But alternatively, the truth that this new Codex AI SWE agent is in “research preview” to start out could also be a type of OpenAI pressuring Windsurf or Cursor or anybody else to return to the bargaining desk and strike a deal. Asked in regards to the potential for a Windsurf acquisition and reviews of 1 thereof, an OpenAI spokesperson advised VentureBeat that they had nothing to share on that entrance.

In both case, Embiricos frames Codex as excess of a mere code device or assistant.

“We’re about to undergo a seismic shift in how developers work with agents—not just pairing with them in real time, but fully delegating tasks,” he mentioned. “The first experiments were just reasoning models with terminal access. The experience was magical—they started doing things for us.”

Built for dev groups, not merely solo devs

Codex is designed with skilled builders in thoughts, however Embiricos famous that even product managers have discovered it useful for suggesting or validating modifications earlier than pulling in human SWEs. This versatility displays OpenAI’s technique of constructing instruments that increase productiveness throughout technical groups.

Trini, an engineering lead on the undertaking, summarized the broader ambition behind Codex: “This is a transformative change in how software engineers interface with AI and computers in general. It amplifies each person’s potential.”

OpenAI envisions Codex because the centerpiece of a brand new improvement workflow the place engineers assign high-level duties to brokers and collaborate with them asynchronously. The firm is constructing towards deeper integrations throughout GitHub, ChatGPT Desktop, difficulty trackers, and CI techniques. The long-term aim is to mix real-time pairing and long-horizon process delegation right into a seamless improvement expertise.

As Josh Tobin put it, “Coding underpins so many useful things across the economy.
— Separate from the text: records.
/-- Return a credit (R395, R397): free again, and counted in the panel's returned credits. -/
def State.returnCredit (s : State) (p q : Nat) : State :=
  let s := s.setCredit p q (s.credit p q + 1)
  let F : Fld := if q % 2 = 0 then .PNL_CREDIT_ret_lo else .PNL_CREDIT_ret_hi
  let s := s.setFld F (4 * p + q / 2) (s.fld F (4 * p + q / 2) + 1)
  { s with host := { s.host with
      creditChanged := if s.host.creditChanged.contains p then s.host.creditChanged else s.host.creditChanged ++ [p] } }

/-- The class-3 messages in a panel's protection queue. -/
def State.protCount (s : State) (p : Nat) : Nat :=
  (s.host.queues.filter (fun m => m.panel == p && m.prio == 3)).length

/-- Queue a message (R395): class 3 in the protection queue of 64, others against a credit of their class. -/
def State.queueMsg (s : State) (m : QMsg) : State :=
  if m.prio = 3 then
    if 64 ≤ s.protCount m.panel then s.bump .HST_GOOSE_CNT_goose_ovf 0
    else { s with host := { s.host with queues := s.host.queues ++ [m] } }
  else
    let s := s.setCredit m.panel m.cls (s.credit m.panel m.cls - 1)
    { s with host := { s.host with queues := s.host.queues ++ [m] } }

/-- The launch of a message that passed the checks (R318, R319): its tick, or the counter of its drop. -/
def State.hoLaunch (s : State) (h : HoHdr) : Option (Option Nat) × State :=
  if h.hasLaunch = false then (some none, s)
  else
    let t := s.launchTick h.tb h.sec h.ns
    if (s.tick : Int) + 400000000 < t then (none, s.bump .TIM_PTP_CNT2_far 0)
    else if t < s.slotTick (s.grid.slot + s.commitAhead - 1) + 1 then (none, s.bump .TIM_PTP_CNT2_late 0)
    else (some (some t.toNat), s)

/-- A handover of kind SEND or FLOOD from a panel in queue class q (R394, R395). -/
def State.handoverIn (s : State) (p q : Nat) (m : List Byte) : State :=
  let h := hoParse m
  if hoBad h m then s.bump .PNL_HO_CNT_ho_err p
  else if s.hoDenied p h then s.bump .DLV_EP_CNT_ep_denied 0
  else if s.hoNoRight p h then s.bump .PNL_HO_CNT_right_deny p
  else if h.prio ≠ 3 ∧ s.credit p q = 0 then s.bump .PNL_THIMBLE_CNT_credit_drop p
  else match s.hoLaunch h with
    | (none, s) => s
    | (some l, s) => s.queueMsg
        { panel := p, cls := q, prio := h.prio, flood := h.kind == 2, target := h.target, dst := h.peer, ep := h.ep
          ackReq := h.ack, enc := h.enc, data := slice m 32 h.len, tickIn := s.tick, launch := l }

/-- SEND (R394). -/
def execSend (p q : Nat) (msg : List Byte) (s : State) : Host.Outcome State Fault Refusal :=
  .next (if p < 16 ∧ q < 8 ∧ (s.panelItem p).isSome ∧ (hoParse msg).kind ≠ 2 then s.handoverIn p q msg else s)

/-- FLOOD (R394). -/
def execFlood (p q : Nat) (msg : List Byte) (s : State) : Host.Outcome State Fault Refusal :=
  .next (if p < 16 ∧ q < 8 ∧ (s.panelItem p).isSome ∧ (hoParse msg).kind ≠ 1 then s.handoverIn p q msg else s)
Accelerating coding is a particularly high-leverage way to distribute the benefits of AI to humanity, including ourselves.”

Whether or not OpenAI closes offers for opponents, the message is evident: Codex is right here, and OpenAI is betting by itself brokers to steer the following chapter in developer productiveness.

Daily insights on enterprise use circumstances with VB Daily

If you need to impress your boss, VB Daily has you lined. We provide the inside scoop on what firms are doing with generative AI, from regulatory shifts to sensible deployments, so you possibly can share insights for optimum ROI.

Read our Privacy Policy

Thanks for subscribing. Check out extra VB newsletters right here.

An error occured.

[ad_2]

OpenAI launches preview of Codex AI SWE agent for builders

Codex’s evolution: from mannequin to autonomous AI coding agent

Agentic visions

New capabilities, new interface, new workflows

Security and sensible use

Does this imply OpenAI IS NOT shopping for Windsurf? Thinking face emoji

Built for dev groups, not merely solo devs

LEAVE A REPLY Cancel reply

ABOUT US

POPULAR POSTS

The Singularity Is Here! (According to Sam Altman, Who Was Definitely Not Just Showing Off)

Apophis is Back: A Once-in-a-Millennium Encounter

AI-Designed Miniproteins: A New Era of Precision Medicine for Hard-to-Treat Diseases

POPULAR CATEGORY

Codex’s evolution: from mannequin to autonomous AI coding agent

Agentic visions

New capabilities, new interface, new workflows

Security and sensible use

Does this imply OpenAI IS NOT shopping for Windsurf? *Thinking face emoji*

Built for dev groups, not merely solo devs

LEAVE A REPLY Cancel reply

ABOUT US

POPULAR POSTS

The Singularity Is Here! (According to Sam Altman, Who Was Definitely Not Just Showing Off)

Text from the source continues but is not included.